So yesterday, I was messing around with coils etc, I built up a duel coil on the bellus but then decided to go back to single coil because I am running out of juice and need to wait for payday to get more. I use an ashtray to put the old coils, cotton and tissue in etc... (I had just made a duel coil) So after I threw it all in the bin my wife through it out.. I decided I need to go back to single, so I took everything apart rapped another coil and I was like Where is the single coil adapter :?, I left it in the ashtray that I threw in the bin that my wife just threw out >_<, myself and my bud rushed to the bin, it took us around an hour but we found it lol

Reactions: Funny 2


----------



## Cespian (12/1/16)

My wife once used a sheet of my organic cotton to remove makeup (she said it said cotton so she used it). Pissed off I was.
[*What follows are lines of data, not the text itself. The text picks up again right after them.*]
-- ==== Sys2Proof/Certificates/Slice0/Obligations.lean ====
section
/-! DEFINITION. The statements for the provers, chapter by chapter, and those about the whole machine. -/

open Sys2Proof Sys2Proof.Machine

/-- The command at the front of the queue acts on the state with the queue's rest; an empty queue lets one tick of the running clock pass (the
model's choice, log entry 2). No command ends in a fault or a refusal: whatever the state and the operands, a next state is answered. -/
def Obligations.StepTakesFrontCommand : Prop :=
  (∀ (c : Instr) (rest : List Instr) (s : State), s.pending = c :: rest → step s = exec c { s with pending := rest }) ∧
  (∀ s : State, s.pending = [] → s.isl.tb = true → step s = .next { s with clk := s.clk.advance 1 }) ∧
  (∀ s : State, s.pending = [] → s.isl.tb = false → step s = .next { s with clk := s.clk.rtcTick }) ∧
  ∀ (c : Instr) (s : State), ∃ t, exec c s = .next t

/-- From R8, R474: an access that is narrow or not aligned completes without effect, reads 0 and is recorded for the host in `ACC_ERR`; in a
core it is a fault and never recorded; R25: an access outside the address map raises a fault in its core. -/
def Obligations.FaultyAccessesRecordedOrFaulting : Prop :=
  (∀ (bar : Bar) (off : BitVec 16) (s : State), Answers (.hostNarrowAccess bar off) s fun t =>
    t.misc = { s.misc with accErr :=
      { kind := if bar = .bar0 then 0 else 4, off := off
        count := if s.evt.acc then min 0xFFF (s.misc.accErr.count + 1) else 1 } } ∧
    t.evt = { s.evt with acc := true } ∧ t = { s with misc := t.misc, evt := t.evt, msix := t.msix, out := t.out }) ∧
  (∀ (bar : Bar) (off : BitVec 16) (v : Word) (s : State), off.toNat % 4 ≠ 0 →
    (Answers (.shadowCaptureRead .host bar off) s fun t => (s.out ++ [.busRead 0]) <+: t.out ∧
      t.misc.accErr.kind = (if bar = .bar0 then 0 else 4) ∧ t.misc.accErr.off = off ∧ t.evt = { s.evt with acc := true }) ∧
    Answers (.registerWrite .host bar off v) s fun t => t.misc.accErr.kind = (if bar = .bar0 then 0 else 4) ∧ t.misc.accErr.off = off ∧
      t.evt = { s.evt with acc := true } ∧ t = { s with misc := { s.misc with accErr := t.misc.accErr }, evt := t.evt, msix := t.msix, out := t.out }) ∧
  (∀ (core : Fin 16) (off : BitVec 16) (s : State), Answers (.coreNarrowAccess core off) s fun t =>
    t = { s with misc := { s.misc with coreFault := s.misc.coreFault.put core true } }) ∧
  (∀ (core : Fin 16) (addr : BitVec 32) (write : Bool) (s : State),
    0x20000 ≤ addr.toNat → ¬ (0x20000000 ≤ addr.toNat ∧ addr.toNat ≤ 0x203FFFFF) →
    ¬ (0x40000000 ≤ addr.toNat ∧ addr.toNat ≤ 0x41FFFFFF) → ¬ (0x60000000 ≤ addr.toNat ∧ addr.toNat ≤ 0x6000FFFF) →
    Answers (.accessFault core addr write) s fun t =>
      t = { s with misc := { s.misc with coreFault := s.misc.coreFault.put core true } }) ∧
  ∀ (core : Fin 16) (addr : BitVec 32) (s : State), 0x40000000 ≤ addr.toNat → addr.toNat ≤ 0x41FFFFFF →
    Answers (.accessFault core addr true) s fun t =>
      t = { s with misc := { s.misc with coreFault := s.misc.coreFault.put core true } }

/-- From R473: an enabled bit of `EVT_SUM` that rises sends EVT_VEC once, here for the access error; enabling a bit that already reads 1 sends
it, and enabling bits that all read 0 sends nothing. The vector leaves when it is not masked and the device may write. -/
def Obligations.EventVectorSentOnRiseAndOnEnable : Prop :=
  (∀ (bar : Bar) (off : BitVec 16) (s : State), s.evt.acc = false → s.evt.en.getLsbD 1 = true →
    (s.msix.at s.evtVector).masked = false → s.canDma = true →
    Answers (.hostNarrowAccess bar off) s fun t => t.msix = s.msix ∧
      t.out = s.out ++ [.msix s.evtVector (s.msix.at s.evtVector).addr (s.msix.at s.evtVector).data]) ∧
  (∀ (v : Word) (s : State), (v.setWidth 20 &&& ~~~ s.evt.en &&& evtSum s.evt) ≠ 0 →
    (s.msix.at s.evtVector).masked = false → s.canDma = true →
    Answers (.evtEnWrite v) s fun t => t.evt = { s.evt with en := v.setWidth 20 } ∧ t.msix = s.msix ∧
      t.out = s.out ++ [.msix s.evtVector (s.msix.at s.evtVector).addr (s.msix.at s.evtVector).data]) ∧
  ∀ (v : Word) (s : State), (v.setWidth 20 &&& ~~~ s.evt.en &&& evtSum s.evt) = 0 →
    Answers (.evtEnWrite v) s fun t => t = { s with evt := { s.evt with en := v.setWidth 20 } }
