/-- `onSweep` changes one member of `uswp`. -/
@[simp] theorem State.onSweep_frame (s : State) (r : Fin 128) (f : UnitSweep → UnitSweep) :
    (s.onSweep r f).pending = s.pending ∧ (s.onSweep r f).misc = s.misc ∧ (s.onSweep r f).evt = s.evt ∧
    (s.onSweep r f).mem = s.mem ∧ (s.onSweep r f).cross = s.cross ∧ (s.onSweep r f).yard = s.yard ∧
    (s.onSweep r f).hif = s.hif ∧ (s.onSweep r f).rings = s.rings ∧ (s.onSweep r f).msix = s.msix ∧
    (s.onSweep r f).troughs = s.troughs ∧ (s.onSweep r f).stalls = s.stalls ∧ (s.onSweep r f).ulink = s.ulink ∧
    (s.onSweep r f).uint = s.uint ∧ (s.onSweep r f).ucal = s.ucal ∧ (s.onSweep r f).uest = s.uest ∧
    (s.onSweep r f).integ = s.integ ∧ (s.onSweep r f).sleep = s.sleep ∧ (s.onSweep r f).est = s.est ∧
    (s.onSweep r f).estr = s.estr ∧ (s.onSweep r f).strs = s.strs ∧ (s.onSweep r f).trips = s.trips ∧
    (s.onSweep r f).pub = s.pub ∧ (s.onSweep r f).halter = s.halter ∧ (s.onSweep r f).clocks = s.clocks ∧
    (s.onSweep r f).swc = s.swc ∧ (s.onSweep r f).swctl = s.swctl ∧ (s.onSweep r f).wb = s.wb ∧
    (s.onSweep r f).cal = s.cal ∧ (s.onSweep r f).strcal = s.strcal ∧ (s.onSweep r f).stb = s.stb ∧
    (s.onSweep r f).pairs = s.pairs ∧ (s.onSweep r f).pctl = s.pctl ∧ (s.onSweep r f).pwr = s.pwr ∧
    (s.onSweep r f).isl = s.isl ∧ (s.onSweep r f).ret = s.ret ∧ (s.onSweep r f).therm = s.therm ∧
    (s.onSweep r f).clk = s.clk ∧ (s.onSweep r f).sec = s.sec ∧ (s.onSweep r f).net = s.net ∧
    (s.onSweep r f).out = s.out ∧ (s.onSweep r f).free = s.free := by and_intros <;> rfl

@[simp] theorem State.onInteg_uint (s : State) (r : Fin 128) (f : UnitInteg → UnitInteg) : (s.onInteg r f).uint = s.uint.upd r f := rfl

/-- `onInteg` changes one member of `uint`. -/
@[simp] theorem State.onInteg_frame (s : State) (r : Fin 128) (f : UnitInteg → UnitInteg) :
    (s.onInteg r f).pending = s.pending ∧ (s.onInteg r f).misc = s.misc ∧ (s.onInteg r f).evt = s.evt ∧
    (s.onInteg r f).mem = s.mem ∧ (s.onInteg r f).cross = s.cross ∧ (s.onInteg r f).yard = s.yard ∧
    (s.onInteg r f).hif = s.hif ∧ (s.onInteg r f).rings = s.rings ∧ (s.onInteg r f).msix = s.msix ∧
    (s.onInteg r f).troughs = s.troughs ∧ (s.onInteg r f).stalls = s.stalls ∧ (s.onInteg r f).ulink = s.ulink ∧
    (s.onInteg r f).uswp = s.uswp ∧ (s.onInteg r f).ucal = s.ucal ∧ (s.onInteg r f).uest = s.uest ∧
    (s.onInteg r f).integ = s.integ ∧ (s.onInteg r f).sleep = s.sleep ∧ (s.onInteg r f).est = s.est ∧
    (s.onInteg r f).estr = s.estr ∧ (s.onInteg r f).strs = s.strs ∧ (s.onInteg r f).trips = s.trips ∧
    (s.onInteg r f).pub = s.pub ∧ (s.onInteg r f).halter = s.halter ∧ (s.onInteg r f).clocks = s.clocks ∧
    (s.onInteg r f).swc = s.swc ∧ (s.onInteg r f).swctl = s.swctl ∧ (s.onInteg r f).wb = s.wb ∧
    (s.onInteg r f).cal = s.cal ∧ (s.onInteg r f).strcal = s.strcal ∧ (s.onInteg r f).stb = s.stb ∧
    (s.onInteg r f).pairs = s.pairs ∧ (s.onInteg r f).pctl = s.pctl ∧ (s.onInteg r f).pwr = s.pwr ∧
    (s.onInteg r f).isl = s.isl ∧ (s.onInteg r f).ret = s.ret ∧ (s.onInteg r f).therm = s.therm ∧
    (s.onInteg r f).clk = s.clk ∧ (s.onInteg r f).sec = s.sec ∧ (s.onInteg r f).net = s.net ∧
    (s.onInteg r f).out = s.out ∧ (s.onInteg r f).free = s.free := by and_intros <;> rfl

@[simp] theorem State.onCal_ucal (s : State) (r : Fin 128) (f : UnitCal → UnitCal) : (s.onCal r f).ucal = s.ucal.upd r f := rfl

/-- `onCal` changes one member of `ucal`. -/
@[simp] theorem State.onCal_frame (s : State) (r : Fin 128) (f : UnitCal → UnitCal) :
    (s.onCal r f).pending = s.pending ∧ (s.onCal r f).misc = s.misc ∧ (s.onCal r f).evt = s.evt ∧
    (s.onCal r f).mem = s.mem ∧ (s.onCal r f).cross = s.cross ∧ (s.onCal r f).yard = s.yard ∧ (s.onCal r f).hif = s.hif ∧
    (s.onCal r f).rings = s.rings ∧ (s.onCal r f).msix = s.msix ∧ (s.onCal r f).troughs = s.troughs ∧
    (s.onCal r f).stalls = s.stalls ∧ (s.onCal r f).ulink = s.ulink ∧ (s.onCal r f).uswp = s.uswp ∧
    (s.onCal r f).uint = s.uint ∧ (s.onCal r f).uest = s.uest ∧ (s.onCal r f).integ = s.integ ∧
    (s.onCal r f).sleep = s.sleep ∧ (s.onCal r f).est = s.est ∧ (s.onCal r f).estr = s.estr ∧
    (s.onCal r f).strs = s.strs ∧ (s.onCal r f).trips = s.trips ∧ (s.onCal r f).pub = s.pub ∧
    (s.onCal r f).halter = s.halter ∧ (s.onCal r f).clocks = s.clocks ∧ (s.onCal r f).swc = s.swc ∧
    (s.onCal r f).swctl = s.swctl ∧ (s.onCal r f).wb = s.wb ∧ (s.onCal r f).cal = s.cal ∧
    (s.onCal r f).strcal = s.strcal ∧ (s.onCal r f).stb = s.stb ∧ (s.onCal r f).pairs = s.pairs ∧
    (s.onCal r f).pctl = s.pctl ∧ (s.onCal r f).pwr = s.pwr ∧ (s.onCal r f).isl = s.isl ∧ (s.onCal r f).ret = s.ret ∧
    (s.onCal r f).therm = s.therm ∧ (s.onCal r f).clk = s.clk ∧ (s.onCal r f).sec = s.sec ∧ (s.onCal r f).net = s.net ∧
    (s.onCal r f).out = s.out ∧ (s.onCal r f).free = s.free := by and_intros <;> rfl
Changing coils on the Subtank one day... forgot to put the OCC in. Filled the tank, closed everything up and the juice leaked through the airholes. Never made that mistake ever again lol.
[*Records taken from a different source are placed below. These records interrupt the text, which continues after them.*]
-- ==== Sys2Proof/Laws/Memory.lean ====
section
/-! SUPPORT. The memory operations keep the one form of a memory, a read after a write gives the byte written, and every other address reads as before. -/

namespace Sys2Proof.Machine

/-- A lower bound may sink. -/
theorem Memory.sortedFrom_weaken {m : List Host.Cell} {lo k : Nat} (h : lo ≤ k) (hm : Memory.sortedFrom (some k) m = true) :
    Memory.sortedFrom (some lo) m = true := by
  cases m with
  | nil => rfl
  | cons p m =>
    obtain ⟨a, b⟩ := p
    simp only [Memory.sortedFrom, Bool.and_eq_true, decide_eq_true_eq] at hm ⊢
    exact ⟨⟨by omega, hm.1.2⟩, hm.2⟩

/-- A memory in its form lists nothing at or below its bound. -/
theorem Memory.read_below {m : List Host.Cell} {lo a : Nat} (hm : Memory.sortedFrom (some lo) m = true) (h : a ≤ lo) :
    Memory.read m a = Memory.blank := by
  induction m generalizing lo with
  | nil => rfl
  | cons p m ih =>
    obtain ⟨k, b⟩ := p
    simp only [Memory.sortedFrom, Bool.and_eq_true, decide_eq_true_eq] at hm
    rw [Memory.read, if_neg (by omega)]
    exact ih hm.2 (by omega)

/-- A byte that is not blank may stand first, above the bound and below the rest. -/
theorem Memory.above {lo : Option Nat} {a : Nat} {b : Byte} {m : List Host.Cell} (h : ∀ l, lo = some l → l < a) (hb : b ≠ Memory.blank)
    (hm : Memory.sortedFrom (some a) m = true) : Memory.sortedFrom lo ((a, b) :: m) = true := by
  cases lo with
  | none => simp [Memory.sortedFrom, hb, hm]
  | some l => simp [Memory.sortedFrom, hb, hm, h l rfl]

/-- A form above a bound is a form. -/
theorem Memory.wf_of_sortedFrom {m : List Host.Cell} {lo : Option Nat} (h : Memory.sortedFrom lo m = true) : Memory.wf m = true := by
  cases m with
  | nil => rfl
  | cons p m =>
    obtain ⟨k, c⟩ := p
    simp only [Memory.wf, Memory.sortedFrom, Bool.and_eq_true, decide_eq_true_eq] at h ⊢
    exact ⟨⟨trivial, h.1.2⟩, h.2⟩

/-- A write above a lower bound keeps the form above that bound. -/
theorem Memory.sortedFrom_write {m : List Host.Cell} {lo : Option Nat} {a : Nat} {b : Byte}
    (hm : Memory.sortedFrom lo m = true) (ha : ∀ l, lo = some l → l < a) : Memory.sortedFrom lo (Memory.write m a b) = true := by
  induction m generalizing lo with
  | nil =>
    simp only [Memory.write]
    split
    · rfl
    · next hb => exact Memory.above ha hb rfl
  | cons p m ih =>
    obtain ⟨k, c⟩ := p
    simp only [Memory.sortedFrom, Bool.and_eq_true, decide_eq_true_eq] at hm
    simp only [Memory.write]
    split
    · next hk =>
      split
      · simp only [Memory.sortedFrom, Bool.and_eq_true, decide_eq_true_eq]; exact hm
      · next hb =>
        refine Memory.above ha hb ?_
        simp only [Memory.sortedFrom, Bool.and_eq_true, decide_eq_true_eq]
        exact ⟨⟨hk, hm.1.2⟩, hm.2⟩
    · next hk =>
      split
      · next he =>
        subst he
        split
        · cases lo with
          | none => exact Memory.wf_of_sortedFrom hm.2
          | some l => exact Memory.sortedFrom_weaken (Nat.le_of_lt (ha l rfl)) hm.2
        · next hb =>
          exact Memory.above ha hb hm.2
      · next he =>
        have h' : k < a := by omega
        simp only [Memory.sortedFrom, Bool.and_eq_true, decide_eq_true_eq]
        exact ⟨hm.1, ih hm.2 (fun l hl => by cases hl; exact h')⟩

/-- A write keeps the one form. -/
theorem Memory.wf_write {m : List Host.Cell} (a : Nat) (b : Byte) (h : Memory.wf m = true) : Memory.wf (Memory.write m a b) = true :=
  Memory.sortedFrom_write h (fun l hl => by cases hl)

/-- So does a write of several bytes. -/
theorem Memory.wf_writeBytes (bs : List Byte) : ∀ (m : List Host.Cell) (a : Nat), Memory.wf m = true →
    Memory.wf (Memory.writeBytes m a bs) = true := by
  induction bs with
  | nil => intro m a h; exact h
  | cons b bs ih => intro m a h; exact ih _ _ (Memory.wf_write a b h)

/-- Reset memory has the form. -/
theorem reset_memory_wf : Memory.wf State.reset.mem.sram = true ∧ Memory.wf State.reset.mem.mram = true := by decide

/-- A write leaves every other address alone. -/
theorem Memory.read_write_ne (m : List Host.Cell) {a c : Nat} (b : Byte) (h : c ≠ a) : Memory.read (Memory.write m a b) c = Memory.read m c := by
  induction m with
  | nil => simp only [Memory.write]; split <;> simp [Memory.read, Ne.symm h]
  | cons p m ih =>
    obtain ⟨k, d⟩ := p
    simp only [Memory.write]
    split
    · split
      · rfl
      · rw [Memory.read, if_neg (Ne.symm h)]
    · split
      · next he =>
        subst he
        split <;> simp [Memory.read, Ne.symm h]
      · simp only [Memory.read, ih]

/-- A read after a write to the same address gives the byte written. -/
theorem Memory.read_write_self {m : List Host.Cell} (a : Nat) (b : Byte) {lo : Option Nat} (hm : Memory.sortedFrom lo m = true) :
    Memory.read (Memory.write m a b) a = b := by
  induction m generalizing lo with
  | nil =>
    simp only [Memory.write]
    split
    · next hb => rw [hb]; rfl
    · simp [Memory.read]
  | cons p m ih =>
    obtain ⟨k, c⟩ := p
    simp only [Memory.sortedFrom, Bool.and_eq_true, decide_eq_true_eq] at hm
    simp only [Memory.write]
    split
    · next hk =>
      split
      · next hb => rw [Memory.read, if_neg (by omega), hb]; exact Memory.read_below hm.2 (by omega)
      · simp [Memory.read]
    · split
      · next he =>
        split
        · next hb => rw [hb]; exact Memory.read_below hm.2 (by omega)
        · simp [Memory.read]
      · next he => rw [Memory.read, if_neg (by omega)]; exact ih hm.2

/-- Several bytes written leave every address outside them alone. -/
theorem Memory.read_writeBytes_outside (bs : List Byte) : ∀ (m : List Host.Cell) (a c : Nat), (c < a ∨ a + bs.length ≤ c) →
    Memory.read (Memory.writeBytes m a bs) c = Memory.read m c := by
  induction bs with
  | nil => intro m a c _; rfl
  | cons b bs ih =>
    intro m a c h
    simp only [List.length_cons] at h
    rw [Memory.writeBytes, ih _ _ _ (by omega), Memory.read_write_ne _ _ (by omega)]

/-- Several bytes read after they were written. -/
theorem Memory.read_writeBytes_inside (bs : List Byte) : ∀ (m : List Host.Cell) (a i : Nat), Memory.wf m = true → i < bs.length →
    Memory.read (Memory.writeBytes m a bs) (a + i) = bs.getD i 0 := by
  induction bs with
  | nil => intro m a i _ h; simp at h
  | cons b bs ih =>
    intro m a i hm h
    rw [Memory.writeBytes]
    cases i with
    | zero =>
      rw [Memory.read_writeBytes_outside _ _ _ _ (by omega)]
      exact Memory.read_write_self a b hm
    | succ i =>
      rw [show a + (i + 1) = a + 1 + i by omega, ih _ _ _ (Memory.wf_write a b hm) (by simpa using h)]
      simp

end Sys2Proof.Machine
end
Reactions: Like 1 | Funny 2


----------



## KlutcH (12/1/16)

Cespian said:


> My wife once used a sheet of my organic cotton to remove makeup (she said it said cotton so she used it). Pissed off I was.
> 
> Changing coils on the Subtank one day... forgot to put the OCC in. Filled the tank, closed everything up and the juice leaked through the airholes. Never made that mistake ever again lol.



Haha I used to do something similar with my subtank, I filled my tank, put everything together besides the top RBA cap thingy, I lost a few good ml's of juice because of this lol.

Reactions: Funny 1 | Can relate 1


----------



## Rossouw (12/1/16)

Me and my girlfriend were driving the other day, both chucking the clouds, windows closed ofcourse. We stopped at a security gate to get into an estate, when I opened the window the security guard took a step back and with a straight face told me "your car is on fire"

Reactions: Funny 3


----------



## CloudmanJHB (12/1/16)

So many funny tales  

So heres mine, I leave work sometime in December, I had just come out of a meeting and in dire need of a good vape. So I am hitting it in the traffic and the next thing I hear a car hoot in the next lane, so I peer over and there are 2 guys in the car, one asks me if I'm ok , I look back confused, and he says I think your car is on fire. So i burst out laughing and raise my mod , and they both start laughing. 

I knew it was only a matter of time before something like that happened ... Classic

Reactions: Like 1 | Funny 1


----------